The sudden, crashing halt from progress to stagnation is unsettling and vertigo inducing. We’re all just waiting to see what happens next, and planning for the future is so theoretical as to be useless.
My 34th birthday is coming up and I’ll be spending it in lockdown. We’ve been in it since mid March and we’re nearly at the halfway point of 2020. Who knows where Jeff’s birthday will find us in fall. We talk about it jokingly, and I try to keep a cosmic sense of humor about it overall, but what does it mean to “write off” several months if not a year of our lives? Not entirely of course, life goes on in lockdown but it’s not life as many of us know it – and has a heaping pile of anxiety and stress on top of it all as an added bonus.

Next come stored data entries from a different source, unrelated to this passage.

/-! ## Thawing -/

/-- `k.thaw` (R210, R212, R215): it waits for every scan in progress (R218); every core whole, and one capture tick; the rope then runs again after
`hdly` ticks. DEDUCED: log 41. -/
def execKThaw (a : Reg) (s : State) : Out :=
  if s.here.level.toNat < 2 then .next (s.faultWord 0x02)
  else s.waitFor [a] (
    match s.owned (s.here.reg a) true (fun _ => true) with
    | .error v => s.faultHere 0x20 (BitVec.ofNat 64 v)
    | .ok _ => s.inTurn (s.here.reg a) (match s.owned (s.here.reg a) true isFrozen with
      | .error v => s.faultHere 0x20 (BitVec.ofNat 64 v)
      | .ok cores => match s.ropeAt cores with
        | none => s
        | some r =>
          let ticks := (cores.flatMap fun c => (s.core c).scanTicks).eraseDups
          if (cores.any fun c => (s.core c).segments != 0x3FF) ∨ 1 < ticks.length then s.faultHere 0x21 0
          else (s.onRope r.key fun r => { r with freezing := .thawing r.hdly, captured := ticks.headD r.captured }).setHere s.here.scanned))
/-- The first access of a read that has lost its translation since its checks (R133, R378): the code and value of its fault. Poison is not checked
again. DEDUCED: log 45. -/
def State.lostPage (s : State) (core : Nat) (f : Flight) : Option (Nat × Word) :=
  f.reads.2.findSome? fun a => match s.spotPage core f.job f.reads.1 a.1.1 a.1.2 with
    | .error code => some (code, BitVec.ofInt 64 a.1.1)
    | .ok _ => none
/-- Where the accesses of a read lie now. -/
def State.respots (s : State) (core : Nat) (f : Flight) : List Mapped :=
  f.reads.2.filterMap fun a => match s.spotPage core f.job f.reads.1 a.1.1 a.1.2 with | .ok (p, _) => some p | .error _ => none
/-- A read that finds no page any more is made again when its entry resumes, which faults. -/
def State.loseFlight (s : State) (core : Nat) (f : Flight) (code : Nat) (v : Word) : State :=
  let s1 := s.onFlight core f.id fun x => { x with bad := true }
  if (s.core core).parked f then s1 else s1.suspendAt .write core f.job f.upc .none code 0 v (s.rtick core)
/-- One read that a freeze discarded is sent again (R214): it keeps its ticks, and if its data is late the rope holds, in both modes. A read of global
memory is translated anew, since an invalidation may have come between (R133). DEDUCED: log 45. -/
def State.resend (s : State) (core : Nat) (f : Flight) : State :=
  match f.job.entry.ins, f.effect with
  | .lCget _, .tile _ =>
    s.onFlight core f.id fun x => { x with resent := true, effect := .tile (cellsAt (f.job.tileAt + 256 * f.upc)
      (bytesZ s.store (clusterOf core * 2 ^ 23 + f.job.entry.va.toNat % 2 ^ 23 + 256 * f.upc) 256)) }
  | _, _ =>
    if f.reads.2.isEmpty || f.bad then s
    else match s.lostPage core f with
      | some (code, v) => s.loseFlight core f code v
      | none =>
        let spots := s.respots core f
        (s.onFlight core f.id fun x => { x with
          effect := s.refill core f spots, spots := spots, asid := s.asidOf core, served := [], resent := true,
          late := s.missing core (f.reads.2.map (·.1)) || spots.any fun p => p.medium == .peer }).askPeers core f.job f.id f.reads.2 spots
/-- A pending debug event is delivered (R227): at once, or where accesses of the core are still out, at its next instruction boundary. DEDUCED: log 45. -/
def State.deliverDebug (s : State) (core : Nat) : State :=
  let s1 := s.onCore core fun c => c.releaseDebug (s.rtick core)
  if (s.core core).dbgEvent.isNone || !(s.core core).accesses.isEmpty then s1
  else match (s1.core core).pending.getLast? with
    | some f => (s1.onCore core fun c => { c with pending := c.pending.dropLast }).trap core f (s.core core).pc
    | none => s1
/-- A frozen rope whose cores scan-ins filled, and which no launch holds, runs on without a command (R215). DEDUCED: log 46. -/
def State.adopt (s : State) (r : Rope) : State :=
  if r.running.isSome || r.incoming.isSome then s
  else
    let id := s.serial
    let l : Launch := { id := id, cmd := { iface := r.key.world, pos := 0, slot := 0, consumed := 0 }, handle := 0, event := 0, arg := 0,
                        rows := List.range r.height, started := s.gtc, firstBase := s.gtc, aligned := true, firstCode := 0, firstSub := 0,
                        firstCore := 0xFFFF, faults := 0, failed := false, adopted := true, holds := 0, stalls := 0 }
    r.cores.foldl (fun s c => s.onCore c fun x => { x with run := id })
      ({ s with serial := id + 1 }.setRope { r with running := some l, last := id, lastStart := s.gtc, lastEnd := 0 })
/-- THAW_RESUME (R214, R215, R227, R233): the rope of the machine runs again at the captured tick; discarded loads are sent again, its
phase is no longer replayable, and pending debug events are delivered before any instruction. -/
def execEvThawResume (s : State) : Out :=
  match s.rope? s.cur.rope with
  | none => .next s
  | some r => match r.freezing with
    | .thawing _ =>
      let s1 := s.adopt r
      let s2 := s1.onRope r.key fun r => { r with freezing := .no, rtick := r.captured }
      let s3 := r.cores.foldl (fun s c => s.onCore c fun x => { x with replayable := false, scanTicks := [] }) s2
      let s4 := r.cores.foldl (fun s c => ((s.core c).flights).foldl (fun s f => s.resend c f) s) s3
      .next (r.cores.foldl (fun s c => s.deliverDebug c) s4)
    | _ => .next s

Will we travel to see Jeff’s family as we planned? We haven’t seen family face-to-face in about two years. Will we go back to our offices in any way, or is our “work life” fundamentally and permanently altered? If the latter, even if you’re happy about it, how will we adjust to this? How long will it take? Will I have a job in two months? Boy I hope so. Will there be a recession (probably unless you think that we’re already in one, which is a compelling argument to me)? Another one?! Yes. How will we handle it? *Lol shrug.*
Sorry to be a bit of a downer this week – it’s mostly due to hormones, so don’t take it too seriously. But if you too are struggling with this feeling of “stuckness” please let me know, and how you’re dealing with it.
Off to perk myself up with a Bank Holiday weekend mimosa and some vitamin D through our open window.